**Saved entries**
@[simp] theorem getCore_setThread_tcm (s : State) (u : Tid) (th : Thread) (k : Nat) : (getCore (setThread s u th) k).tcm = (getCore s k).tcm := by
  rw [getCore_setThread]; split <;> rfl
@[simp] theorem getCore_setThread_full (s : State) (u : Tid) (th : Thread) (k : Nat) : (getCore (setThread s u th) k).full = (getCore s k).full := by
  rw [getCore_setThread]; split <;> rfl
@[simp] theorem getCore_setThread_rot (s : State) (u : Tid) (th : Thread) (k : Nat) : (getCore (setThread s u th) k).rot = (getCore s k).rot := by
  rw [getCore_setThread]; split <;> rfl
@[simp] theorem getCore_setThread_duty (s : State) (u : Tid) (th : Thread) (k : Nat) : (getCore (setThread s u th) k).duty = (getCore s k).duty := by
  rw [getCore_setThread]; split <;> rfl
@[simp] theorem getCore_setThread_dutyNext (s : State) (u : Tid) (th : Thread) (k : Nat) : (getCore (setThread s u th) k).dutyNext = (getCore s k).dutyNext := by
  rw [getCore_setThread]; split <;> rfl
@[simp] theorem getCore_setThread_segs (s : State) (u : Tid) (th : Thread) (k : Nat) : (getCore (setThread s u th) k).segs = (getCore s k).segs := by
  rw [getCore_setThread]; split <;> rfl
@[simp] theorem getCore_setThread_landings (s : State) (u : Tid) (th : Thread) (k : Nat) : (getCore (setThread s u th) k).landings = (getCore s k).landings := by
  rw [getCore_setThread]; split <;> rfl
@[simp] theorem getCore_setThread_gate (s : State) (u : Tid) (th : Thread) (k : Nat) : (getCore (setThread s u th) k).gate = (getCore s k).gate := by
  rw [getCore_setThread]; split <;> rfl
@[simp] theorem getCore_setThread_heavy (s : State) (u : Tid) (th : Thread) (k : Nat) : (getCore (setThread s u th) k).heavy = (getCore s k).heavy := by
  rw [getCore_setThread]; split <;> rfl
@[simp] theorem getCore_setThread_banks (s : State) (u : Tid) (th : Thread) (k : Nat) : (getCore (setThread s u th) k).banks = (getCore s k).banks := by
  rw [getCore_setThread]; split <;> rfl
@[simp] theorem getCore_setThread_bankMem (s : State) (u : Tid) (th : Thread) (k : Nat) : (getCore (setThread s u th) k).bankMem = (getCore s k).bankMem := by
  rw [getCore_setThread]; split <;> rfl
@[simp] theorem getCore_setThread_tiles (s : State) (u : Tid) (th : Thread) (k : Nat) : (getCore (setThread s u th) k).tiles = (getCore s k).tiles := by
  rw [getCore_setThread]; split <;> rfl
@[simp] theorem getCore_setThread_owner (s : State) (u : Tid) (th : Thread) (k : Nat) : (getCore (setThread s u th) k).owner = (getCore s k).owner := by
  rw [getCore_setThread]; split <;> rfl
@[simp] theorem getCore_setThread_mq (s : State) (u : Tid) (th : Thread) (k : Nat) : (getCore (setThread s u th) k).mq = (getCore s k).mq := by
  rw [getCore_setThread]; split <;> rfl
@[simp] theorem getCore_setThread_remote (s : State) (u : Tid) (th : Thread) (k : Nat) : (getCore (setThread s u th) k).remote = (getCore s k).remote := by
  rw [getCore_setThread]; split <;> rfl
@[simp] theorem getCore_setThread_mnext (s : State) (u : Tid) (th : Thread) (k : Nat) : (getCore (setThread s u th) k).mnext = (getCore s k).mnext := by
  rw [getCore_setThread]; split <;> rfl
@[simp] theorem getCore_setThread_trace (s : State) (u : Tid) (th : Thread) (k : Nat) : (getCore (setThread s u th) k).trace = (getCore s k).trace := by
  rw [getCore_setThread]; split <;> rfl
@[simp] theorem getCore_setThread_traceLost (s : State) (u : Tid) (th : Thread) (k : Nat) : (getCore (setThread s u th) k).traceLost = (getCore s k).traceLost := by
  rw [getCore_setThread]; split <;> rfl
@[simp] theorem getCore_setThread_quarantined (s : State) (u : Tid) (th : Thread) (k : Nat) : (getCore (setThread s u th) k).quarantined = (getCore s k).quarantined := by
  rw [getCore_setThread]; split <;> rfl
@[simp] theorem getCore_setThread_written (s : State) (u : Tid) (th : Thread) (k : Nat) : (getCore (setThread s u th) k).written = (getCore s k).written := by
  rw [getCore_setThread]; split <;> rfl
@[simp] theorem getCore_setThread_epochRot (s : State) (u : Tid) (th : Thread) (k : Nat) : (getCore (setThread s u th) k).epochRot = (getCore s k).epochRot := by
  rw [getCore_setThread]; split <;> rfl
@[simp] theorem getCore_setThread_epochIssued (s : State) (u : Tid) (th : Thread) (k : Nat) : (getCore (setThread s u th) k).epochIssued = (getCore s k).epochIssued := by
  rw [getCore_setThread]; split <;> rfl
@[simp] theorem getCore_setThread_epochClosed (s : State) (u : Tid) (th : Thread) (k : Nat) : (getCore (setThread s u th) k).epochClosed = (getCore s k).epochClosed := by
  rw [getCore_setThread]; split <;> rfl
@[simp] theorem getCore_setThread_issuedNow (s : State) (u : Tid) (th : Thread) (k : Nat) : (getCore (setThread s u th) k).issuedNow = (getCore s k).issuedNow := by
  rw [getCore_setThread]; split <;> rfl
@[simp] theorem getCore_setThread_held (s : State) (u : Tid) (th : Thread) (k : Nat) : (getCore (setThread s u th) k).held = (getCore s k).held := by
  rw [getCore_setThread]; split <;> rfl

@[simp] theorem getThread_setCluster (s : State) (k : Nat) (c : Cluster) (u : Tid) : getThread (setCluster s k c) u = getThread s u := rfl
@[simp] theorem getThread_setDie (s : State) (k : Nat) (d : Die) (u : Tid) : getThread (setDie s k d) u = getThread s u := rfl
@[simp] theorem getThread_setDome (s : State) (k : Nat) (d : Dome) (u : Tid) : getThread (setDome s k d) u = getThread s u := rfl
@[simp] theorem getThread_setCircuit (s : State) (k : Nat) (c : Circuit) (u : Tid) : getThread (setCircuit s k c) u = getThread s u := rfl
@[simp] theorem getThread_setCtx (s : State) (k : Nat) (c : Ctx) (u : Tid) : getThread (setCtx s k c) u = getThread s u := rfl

**Problem**
Write the records out again. Keep every line exactly as it is.

**Output of the task**
@[simp] theorem getCore_setThread_tcm (s : State) (u : Tid) (th : Thread) (k : Nat) : (getCore (setThread s u th) k).tcm = (getCore s k).tcm := by
  rw [getCore_setThread]; split <;> rfl
@[simp] theorem getCore_setThread_full (s : State) (u : Tid) (th : Thread) (k : Nat) : (getCore (setThread s u th) k).full = (getCore s k).full := by
  rw [getCore_setThread]; split <;> rfl
@[simp] theorem getCore_setThread_rot (s : State) (u : Tid) (th : Thread) (k : Nat) : (getCore (setThread s u th) k).rot = (getCore s k).rot := by
  rw [getCore_setThread]; split <;> rfl
@[simp] theorem getCore_setThread_duty (s : State) (u : Tid) (th : Thread) (k : Nat) : (getCore (setThread s u th) k).duty = (getCore s k).duty := by
  rw [getCore_setThread]; split <;> rfl
@[simp] theorem getCore_setThread_dutyNext (s : State) (u : Tid) (th : Thread) (k : Nat) : (getCore (setThread s u th) k).dutyNext = (getCore s k).dutyNext := by
  rw [getCore_setThread]; split <;> rfl
@[simp] theorem getCore_setThread_segs (s : State) (u : Tid) (th : Thread) (k : Nat) : (getCore (setThread s u th) k).segs = (getCore s k).segs := by
  rw [getCore_setThread]; split <;> rfl
@[simp] theorem getCore_setThread_landings (s : State) (u : Tid) (th : Thread) (k : Nat) : (getCore (setThread s u th) k).landings = (getCore s k).landings := by
  rw [getCore_setThread]; split <;> rfl
@[simp] theorem getCore_setThread_gate (s : State) (u : Tid) (th : Thread) (k : Nat) : (getCore (setThread s u th) k).gate = (getCore s k).gate := by
  rw [getCore_setThread]; split <;> rfl
@[simp] theorem getCore_setThread_heavy (s : State) (u : Tid) (th : Thread) (k : Nat) : (getCore (setThread s u th) k).heavy = (getCore s k).heavy := by
  rw [getCore_setThread]; split <;> rfl
@[simp] theorem getCore_setThread_banks (s : State) (u : Tid) (th : Thread) (k : Nat) : (getCore (setThread s u th) k).banks = (getCore s k).banks := by
  rw [getCore_setThread]; split <;> rfl
@[simp] theorem getCore_setThread_bankMem (s : State) (u : Tid) (th : Thread) (k : Nat) : (getCore (setThread s u th) k).bankMem = (getCore s k).bankMem := by
  rw [getCore_setThread]; split <;> rfl
@[simp] theorem getCore_setThread_tiles (s : State) (u : Tid) (th : Thread) (k : Nat) : (getCore (setThread s u th) k).tiles = (getCore s k).tiles := by
  rw [getCore_setThread]; split <;> rfl
@[simp] theorem getCore_setThread_owner (s : State) (u : Tid) (th : Thread) (k : Nat) : (getCore (setThread s u th) k).owner = (getCore s k).owner := by
  rw [getCore_setThread]; split <;> rfl
@[simp] theorem getCore_setThread_mq (s : State) (u : Tid) (th : Thread) (k : Nat) : (getCore (setThread s u th) k).mq = (getCore s k).mq := by
  rw [getCore_setThread]; split <;> rfl
@[simp] theorem getCore_setThread_remote (s : State) (u : Tid) (th : Thread) (k : Nat) : (getCore (setThread s u th) k).remote = (getCore s k).remote := by
  rw [getCore_setThread]; split <;> rfl
@[simp] theorem getCore_setThread_mnext (s : State) (u : Tid) (th : Thread) (k : Nat) : (getCore (setThread s u th) k).mnext = (getCore s k).mnext := by
  rw [getCore_setThread]; split <;> rfl
@[simp] theorem getCore_setThread_trace (s : State) (u : Tid) (th : Thread) (k : Nat) : (getCore (setThread s u th) k).trace = (getCore s k).trace := by
  rw [getCore_setThread]; split <;> rfl
@[simp] theorem getCore_setThread_traceLost (s : State) (u : Tid) (th : Thread) (k : Nat) : (getCore (setThread s u th) k).traceLost = (getCore s k).traceLost := by
  rw [getCore_setThread]; split <;> rfl
@[simp] theorem getCore_setThread_quarantined (s : State) (u : Tid) (th : Thread) (k : Nat) : (getCore (setThread s u th) k).quarantined = (getCore s k).quarantined := by
  rw [getCore_setThread]; split <;> rfl
@[simp] theorem getCore_setThread_written (s : State) (u : Tid) (th : Thread) (k : Nat) : (getCore (setThread s u th) k).written = (getCore s k).written := by
  rw [getCore_setThread]; split <;> rfl
@[simp] theorem getCore_setThread_epochRot (s : State) (u : Tid) (th : Thread) (k : Nat) : (getCore (setThread s u th) k).epochRot = (getCore s k).epochRot := by
  rw [getCore_setThread]; split <;> rfl
@[simp] theorem getCore_setThread_epochIssued (s : State) (u : Tid) (th : Thread) (k : Nat) : (getCore (setThread s u th) k).epochIssued = (getCore s k).epochIssued := by
  rw [getCore_setThread]; split <;> rfl
@[simp] theorem getCore_setThread_epochClosed (s : State) (u : Tid) (th : Thread) (k : Nat) : (getCore (setThread s u th) k).epochClosed = (getCore s k).epochClosed := by
  rw [getCore_setThread]; split <;> rfl
@[simp] theorem getCore_setThread_issuedNow (s : State) (u : Tid) (th : Thread) (k : Nat) : (getCore (setThread s u th) k).issuedNow = (getCore s k).issuedNow := by
  rw [getCore_setThread]; split <;> rfl
@[simp] theorem getCore_setThread_held (s : State) (u : Tid) (th : Thread) (k : Nat) : (getCore (setThread s u th) k).held = (getCore s k).held := by
  rw [getCore_setThread]; split <;> rfl

@[simp] theorem getThread_setCluster (s : State) (k : Nat) (c : Cluster) (u : Tid) : getThread (setCluster s k c) u = getThread s u := rfl
@[simp] theorem getThread_setDie (s : State) (k : Nat) (d : Die) (u : Tid) : getThread (setDie s k d) u = getThread s u := rfl
@[simp] theorem getThread_setDome (s : State) (k : Nat) (d : Dome) (u : Tid) : getThread (setDome s k d) u = getThread s u := rfl
@[simp] theorem getThread_setCircuit (s : State) (k : Nat) (c : Circuit) (u : Tid) : getThread (setCircuit s k c) u = getThread s u := rfl
@[simp] theorem getThread_setCtx (s : State) (k : Nat) (c : Ctx) (u : Tid) : getThread (setCtx s k c) u = getThread s u := rfl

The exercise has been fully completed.